Python interoperability

The JSONL format maps directly to a pandas DataFrame:

import json, pandas as pd

rows = []
with open("attribution.jsonl") as f:
    for line in f:
        seq = json.loads(line)
        for tok in seq["tokens"]:
            rows.append({
                "prompt":      seq["prompt"],
                "model":       seq["model"],
                "position":    tok["position"],
                "token":       tok["token"],
                "confidence":  tok["confidence"],
                "perplexity":  tok["perplexity"],
                "attribution": tok["attribution_score"],
            })
df = pd.DataFrame(rows)

Token Attribution Map (causal leave-one-out)

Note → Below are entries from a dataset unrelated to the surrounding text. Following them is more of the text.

/-- A machine with a program, a program counter, registers to set and a memory. -/
def machine (words : List Word) (pc : Index) (regs : List (Reg × Byte)) (mem : Memory) : State :=
  regs.foldl (fun s p => s.writeReg p.1 p.2) { State.reset with imem := words, pc := pc, mem := mem }

/-- The next state of an outcome, if it has one. -/
def nextOf : Host.Outcome State Fault Refusal → Option State
  | .next t => some t
  | .fault _ => none
  | .refused _ => none

/-- A register, `status` and the program counter after one step. -/
def look (r : Reg) (s : State) : Option (Byte × Byte × Index) :=
  (nextOf (step s)).map fun t => (t.readReg r, t.readReg Reg.status, t.pc)

/-! ## Decoding: words written out from the patterns of 30_encoding.md R75 -/

theorem test_decode_nop : decode 0b0000000000000000#16 = .nop := by decide
theorem test_decode_halt : decode 0b0001000000000000#16 = .halt := by decide
theorem test_decode_add : decode 0b0010000100100011#16 = .add 1 2 3 := by decide
theorem test_decode_sub : decode 0b0011110111100000#16 = .sub 13 14 0 := by decide
theorem test_decode_and : decode 0b0100010001010110#16 = .and 4 5 6 := by decide
theorem test_decode_or : decode 0b0101111100000001#16 = .or 15 0 1 := by decide
theorem test_decode_xor : decode 0b0110011110001001#16 = .xor 7 8 9 := by decide
theorem test_decode_not : decode 0b0111101010110000#16 = .not 10 11 := by decide
theorem test_decode_set : decode 0b1000110011010000#16 = .set 12 13 := by decide
theorem test_decode_ist : decode 0b1001010110101011#16 = .ist 5 171 := by decide
theorem test_decode_jmp : decode 0b1010011000000000#16 = .jmp 6 := by decide
theorem test_decode_jip : decode 0b1011011110000000#16 = .jip 7 8 := by decide
theorem test_decode_lod : decode 0b1100100110100000#16 = .lod 9 10 := by decide
theorem test_decode_sto : decode 0b1101101111000000#16 = .sto 11 12 := by decide
theorem test_decode_shl : decode 0b1110000100100011#16 = .shl 1 2 3 := by decide
theorem test_decode_shr : decode 0b1111001100100001#16 = .shr 3 2 1 := by decide

/-- Unused bits set (95_test_vectors.md section 2.8). -/
theorem test_decode_unused_bits :
    decode 0x0FFF#16 = .nop ∧ decode 0x1ABC#16 = .halt ∧ decode 0x7015#16 = .not 0 1 ∧ decode 0xA3FF#16 = .jmp 3 ∧
      decode 0xD12F#16 = .sto 1 2 ∧ decode 0xC13F#16 = .lod 1 3 := by decide

theorem test_encode_words :
    encode (.jip 7 8) = 0xB780#16 ∧ encode (.ist 5 171) = 0x95AB#16 ∧ encode (.not 10 11) = 0x7AB0#16 ∧
      encode (.shr 3 2 1) = 0xF321#16 := by decide

/-- The table's numbering: one 16-bit word, bit 0 its least significant bit. -/
theorem test_decodeTableWord : decodeTableWord 16 0x2123 = some (.add 1 2 3) ∧ decodeTableWord 24 0 = none := by decide

/-! ## Well-formedness: an ill-formed term for each check -/

theorem test_wf_refuses_zero_destination : Instr.wellFormed (.add 0 1 14) = false := by decide
theorem test_wf_refuses_status_destination : Instr.wellFormed (.ist 15 42) = false := by decide
theorem test_wf_accepts_status_source : Instr.wellFormed (.not 15 0) = true := by decide
theorem test_wf_refuses_long_program : programFits (List.replicate 256 0) = false := by decide +kernel
theorem test_wf_accepts_full_program : programFits (List.replicate 255 0) = true := by decide +kernel

/-! ## One step of each instruction (95_test_vectors.md sections 2.1 to 2.8) -/

theorem test_nop_clears_status : look 0 (machine [0, 0, 0, 0x0000] 3 [(15, 6)] []) = some (0, 0, 4) := by decide
theorem test_halt_keeps_status_and_pc :
    (nextOf (step (machine [0x0000, 0x1ABC] 1 [(15, 4)] []))).map (fun t => (t.terminated, t.readReg 15, t.pc)) =
      some (true, 4, 1) := by decide
theorem test_add_wraps : look 2 (machine [0x2012] 0 [(0, 200), (1, 100)] []) = some (44, 4, 1) := by decide
theorem test_add_256_is_not_zero : look 2 (machine [0x2012] 0 [(0, 200), (1, 56)] []) = some (0, 4, 1) := by decide
theorem test_add_source_is_destination : look 1 (machine [0x2111] 0 [(1, 100)] []) = some (200, 0, 1) := by decide
theorem test_sub_borrows : look 2 (machine [0x3012] 0 [(0, 3), (1, 5)] []) = some (254, 6, 1) := by decide
theorem test_sub_reads_status : look 0 (machine [0x3EF0] 0 [(15, 6)] []) = some (250, 6, 1) := by decide
theorem test_and_bits : look 2 (machine [0x4012] 0 [(0, 240), (1, 60)] []) = some (48, 0, 1) := by decide
theorem test_or_bits : look 2 (machine [0x5012] 0 [(0, 18), (1, 52)] []) = some (54, 0, 1) := by decide
theorem test_xor_bits : look 2 (machine [0x6012] 0 [(0, 18), (1, 52)] []) = some (38, 0, 1) := by decide
theorem test_xor_clears : look 0 (machine [0x6000] 0 [(0, 77)] []) = some (0, 1, 1) := by decide
theorem test_not_of_255_is_not_zero : look 1 (machine [0x7010] 0 [(0, 255)] []) = some (0, 6, 1) := by decide
theorem test_not_reads_status : look 1 (machine [0x7F10] 0 [(15, 4)] []) = some (251, 6, 1) := by decide
theorem test_set_source_first : look 0 (machine [0x8100] 0 [(1, 7)] []) = some (7, 0, 1) := by decide
theorem test_set_as_written_in_the_source_example : look 1 (machine [0x8010] 0 [(1, 7)] []) = some (0, 1, 1) := by decide
theorem test_ist_fields : look 13 (machine [0x9D80] 0 [] []) = some (128, 0, 1) := by decide
theorem test_ist_zero : look 3 (machine [0x9300] 0 [(3, 9)] []) = some (0, 1, 1) := by decide
theorem test_jmp_target : look 3 (machine [0, 0, 0, 0, 0, 0, 0, 0, 0, 0xA300] 9 [(3, 4), (15, 1)] []) = some (4, 0, 4) := by decide
theorem test_jmp_out_of_bounds_is_accepted : look 3 (machine [0xA300] 0 [(3, 200)] []) = some (200, 0, 200) := by decide
theorem test_jip_taken : look 3 (machine [0, 0, 0, 0, 0, 0, 0xB300] 6 [(3, 4), (0, 255)] []) = some (4, 0, 4) := by decide
theorem test_jip_on_status_not_taken : look 3 (machine [0, 0, 0, 0, 0, 0, 0xB3F0] 6 [(3, 4)] []) = some (4, 0, 7) := by decide
theorem test_lod_address_first : look 1 (machine [0xC110] 0 [(1, 10)] [(10, 7)]) = some (7, 0, 1) := by decide
theorem test_lod_unwritten_reads_zero : look 2 (machine [0xC120] 0 [(1, 255), (2, 9)] []) = some (0, 1, 1) := by decide
theorem test_sto_stores :
    (nextOf (step (machine [0xD120] 0 [(1, 10), (2, 42), (15, 4)] []))).map (fun t => (t.mem, t.readReg 15)) =
      some ([(10, 42)], 0) := by decide
theorem test_sto_zero_byte_is_unlisted :
    (nextOf (step (machine [0xD1E0] 0 [(1, 255)] [(3, 1), (255, 9)]))).map (fun t => t.mem) = some [(3, 1)] := by decide
theorem test_shl_keeps_low_byte : look 2 (machine [0xE012] 0 [(0, 3), (1, 7)] []) = some (128, 4, 1) := by decide
theorem test_shl_by_255 : look 2 (machine [0xE012] 0 [(0, 255), (1, 255)] []) = some (0, 4, 1) := by decide
theorem test_shr_by_3 : look 2 (machine [0xF012] 0 [(0, 200), (1, 3)] []) = some (25, 0, 1) := by decide
theorem test_shr_by_32 : look 2 (machine [0xF012] 0 [(0, 200), (1, 32)] []) = some (0, 1, 1) := by decide
theorem test_destination_zero_is_undone : look 14 (machine [0x201E] 0 [(0, 200), (1, 100)] []) = some (0, 4, 1) := by decide
theorem test_destination_status_holds_the_flags : look 15 (machine [0x201F] 0 [(0, 200), (1, 100)] []) = some (4, 4, 1) := by decide

/-! ## The step machine, reset and the interface (95_test_vectors.md section 2.7, example L1-8) -/

theorem test_step_past_the_end : step (machine [0x0000] 1 [(5, 3)] [(2, 8)]) = .fault .outOfBounds := by rfl
theorem test_step_from_reset_faults : step State.reset = .fault .outOfBounds := by rfl
theorem test_terminated_is_tested_first :
    nextOf (step { machine [0x0000] 5 [] [] with terminated := true }) =
      some { machine [0x0000] 5 [] [] with terminated := true } := by decide
theorem test_long_imem_is_refused : step (machine (List.replicate 256 0) 0 [] []) = .refused .imemTooLong := by
  rw [step, if_neg (by decide), if_pos (by decide +kernel)]
theorem test_fetch_word_runs_first :
    (nextOf (step (State.reset.withFetchWord 16 0x9105))).map (fun t => (t.readReg 1, t.pc)) = some (5, 1) := by decide
theorem test_reset_keeps_the_program :
    (machine [0x9105] 1 [(1, 5)] [(5, 5)]).resetKeepingImem = machine [0x9105] 0 [] [] := by decide
theorem test_ports :
    ((machine [] 7 [(3, 9)] [(255, 1)]).ports.pcOut, (machine [] 7 [(3, 9)] [(255, 1)]).ports.regOut[3],
      (machine [] 7 [(3, 9)] [(255, 1)]).ports.memOut[255]) = (7, 9, 1) := by decide +kernel

/-! ## The assembler (95_test_vectors.md section 2.10) -/

/-- `IST end r0 end: HALT`: a forward reference. -/
theorem test_assemble_label :
    assemble ['I', 'S', 'T', ' ', 'e', 'n', 'd', ' ', 'r', '0', ' ', 'e', 'n', 'd', ':', ' ', 'H', 'A', 'L', 'T'] =
      .ok [0x9001, 0x1000] := by decide +kernel
/-- `nop /**/ HALT`. -/
theorem test_assemble_comment_and_case :
    assemble ['n', 'o', 'p', ' ', '/', '*', '*', '/', ' ', 'H', 'A', 'L', 'T'] = .ok [0x0000, 0x1000] := by decide +kernel
/-- `NOP /*/ HALT`. -/
theorem test_comment_not_closed :
    assemble ['N', 'O', 'P', ' ', '/', '*', '/', ' ', 'H', 'A', 'L', 'T'] = .error ⟨.unterminatedComment, ⟨4, 6⟩⟩ := by
  decide +kernel
/-- `NOP` with a carriage return. -/
theorem test_carriage_return_is_unknown :
    assemble ['N', 'O', 'P', '\r', '\n'] = .error ⟨.unknownCharacter, ⟨3, 4⟩⟩ := by decide +kernel
/-- `IST 256 r0`. -/
theorem test_immediate_too_large :
    assemble ['I', 'S', 'T', ' ', '2', '5', '6', ' ', 'r', '0'] = .error ⟨.immediateTooLarge, ⟨4, 7⟩⟩ := by decide +kernel
/-- `NOT r0 status`. -/
theorem test_not_writable :
    assemble ['N', 'O', 'T', ' ', 'r', '0', ' ', 's', 't', 'a', 't', 'u', 's'] = .error ⟨.notWritable, ⟨7, 13⟩⟩ := by
  decide +kernel
/-- `a: NOP a: NOP`. -/
theorem test_duplicate_label :
    assemble ['a', ':', ' ', 'N', 'O', 'P', ' ', 'a', ':', ' ', 'N', 'O', 'P'] = .error ⟨.duplicateLabel, ⟨7, 8⟩⟩ := by
  decide +kernel
/-- `JMP loop`. -/
theorem test_jmp_takes_no_label :
    assemble ['J', 'M', 'P', ' ', 'l', 'o', 'o', 'p'] = .error ⟨.unknownRegister, ⟨4, 8⟩⟩ := by decide +kernel
/-- `x:`, from 30_encoding.md R86. -/
theorem test_label_without_mnemonic :
    assemble ['x', ':'] = .error ⟨.missingInstruction, ⟨2, 2⟩⟩ := by decide +kernel
/-- Rendering by the rule of 30_encoding.md R98: the second line of `N`, `A R`, `B`, its underline and its number. -/
theorem test_render_one_line :
    render ['N', '\n', 'A', ' ', 'R', '\n', 'B'] ⟨4, 5⟩ ['m'] =
      ['m', '\n', 'A', ' ', 'R', '\n', ' ', ' ', '^', '\n', 'A', 't', ' ', 'l', 'i', 'n', 'e', ' ', '2'] := by
  decide +kernel

/-- The same text and a span from its first line to its second. -/
theorem test_render_two_lines :
    (Report.render ⟨.unknownMnemonic, ⟨0, 3⟩, ['m'], ['N', '\n', 'A', ' ', 'R', '\n', 'B']⟩) =
      ['m', '\n', 'N', '\n', '^', '\n', 'A', ' ', 'R', '\n', '^', '\n',
        'A', 't', ' ', 'l', 'i', 'n', 'e', 's', ' ', '1', '-', '2'] := by decide +kernel

/-! ## Witnesses: the hypotheses of each statement, met together -/

theorem witness_UnusedBitsAreIgnored :
    opcodeOf 0x7015#16 = opcodeOf 0x7010#16 ∧ 0x7015#16 ≠ 0x7010#16 ∧
      0x7015#16 &&& (opcodeOf 0x7010#16).format.usedBits = 0x7010#16 &&& (opcodeOf 0x7010#16).format.usedBits := by decide

/-- The last word of the program. -/
theorem witness_StepExecutesTheFetchedInstruction :
    (machine [0, 0x2012] 1 [] []).terminated = false ∧ programFits (machine [0, 0x2012] 1 [] []).imem = true ∧
      (machine [0, 0x2012] 1 [] []).imem[(machine [0, 0x2012] 1 [] []).pc.toNat]? = some 0x2012 := by decide

/-- The program counter just past the end; and an empty instruction memory. -/
theorem witness_StepOutOfBoundsRaisesTheError :
    ((machine [0] 1 [] []).terminated = false ∧ (machine [0] 1 [] []).imem.length ≤ (machine [0] 1 [] []).pc.toNat) ∧
      (State.reset.terminated = false ∧ State.reset.imem = []) := by decide

theorem witness_HaltBitIsSetByHaltAndClearedByReset :
    (Instr.nop ≠ .halt ∧ (nextOf (exec .nop State.reset)).isSome = true) ∧
      ({ State.reset with terminated := true } : State).terminated = true ∧
      clock .reset { State.reset with terminated := true } = .ok (State.reset, .none) := by decide

/-- Terminated with the program counter past the end; at the end; one before it. -/
theorem witness_StepOutcomesInOrder :
    (programFits (machine [0] 5 [] []).imem = true ∧ ({ machine [0] 5 [] [] with terminated := true }).terminated = true) ∧
      ((machine [0] 1 [] []).terminated = false ∧ (machine [0] 1 [] []).imem.length ≤ (machine [0] 1 [] []).pc.toNat) ∧
      ((machine [0] 0 [] []).terminated = false ∧
        (machine [0] 0 [] []).pc.toNat < (machine [0] 0 [] []).imem.length) := by decide

theorem witness_ExecutionErrorRepeatsUntilReset :
    clock .step (machine [0] 1 [] []) = .ok (machine [0] 1 [] [], .errOob) ∧ (machine [0] 1 [] []).imem ≠ [] := by decide

theorem witness_PlacedWordIsTheOneExecuted :
    65535 < 2 ^ 16 ∧ (machine [0] 254 [] []).pc.toNat < 255 ∧ programFits (machine [0] 254 [] []).imem = true ∧
      0 < (machine [0] 254 [] []).imem.length ∧ 0 ≠ (machine [0] 254 [] []).pc.toNat := by decide

/-- Registers 0 and 13, the bounds of the writable ones (AND, OR, XOR, IST and every statement with a writable `rd`). -/
theorem witness_writable_destinations : Reg.writable 0 = true ∧ Reg.writable 13 = true := by decide

/-- Registers 14 and 15 (IST's rejected destinations). -/
theorem witness_unwritable_destinations : Reg.writable 14 = false ∧ Reg.writable 15 = false := by decide

theorem witness_IstSetsTheRegisterToTheImmediate :
    Reg.writable 13 = true ∧ 255 < 256 ∧ Reg.writable 14 = false ∧ 255 ≤ 255 := by decide

theorem witness_StoStoresOneByte :
    (machine [] 0 [(1, 255)] []).address 1 = 255 ∧ (254 : Byte) ≠ 255 := by decide

theorem witness_DiscardedDestinationLeavesOnlyTheFlags :
    (Instr.add 0 1 2).dest.isSome = true ∧ Reg.writable 14 = false ∧ Reg.writable 15 = false := by decide

/-- A jump to the first index past the end. -/
theorem witness_ProgramCounterUpdateOfEveryInstruction :
    Instr.jmp 1 ≠ .halt ∧ (machine [0] 0 [(1, 1)] []).terminated = false ∧
      (nextOf (exec (.jmp 1) (machine [0] 0 [(1, 1)] []))).map
        (fun t => decide ((machine [0] 0 [(1, 1)] []).imem.length ≤ t.pc.toNat)) = some true := by decide

theorem witness_StatusBytesEachInstructionCanLeave :
    (nextOf (exec .halt State.reset)).isSome = true ∧ (nextOf (exec (.not 0 1) State.reset)).isSome = true := by decide

/-- r13 changes by IST, and by reset. -/
theorem witness_GeneralRegistersChangeOnlyAsDestinations :
    (clock .step (machine [0x9D80] 0 [] [])).map (fun p => p.1.readReg 13) = .ok 128 ∧
      (machine [0x9D80] 0 [] []).readReg 13 = 0 ∧
      (clock .reset (machine [] 0 [(13, 1)] [])).map (fun p => p.1.readReg 13) = .ok 0 ∧
      (machine [] 0 [(13, 1)] []).readReg 13 = 1 ∧ Reg.writable 13 = true ∧ Reg.writable 0 = true ∧
      (Instr.ist 0 1).dest.isSome = true := by decide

AttributionMap computes per-output-token causal attribution scores using an approximate leave-one-out (LOO) proxy. For each input token i, the model is re-run with token i masked; the drop in confidence of each output token is recorded as the influence score.

Computation model

score(input_i, output_j) = baseline_confidence(output_j)
                         - masked_confidence_when_input_i_hidden(output_j)

Positive score = input i was helping output j (removing it reduced confidence). Negative score = input i was hurting output j.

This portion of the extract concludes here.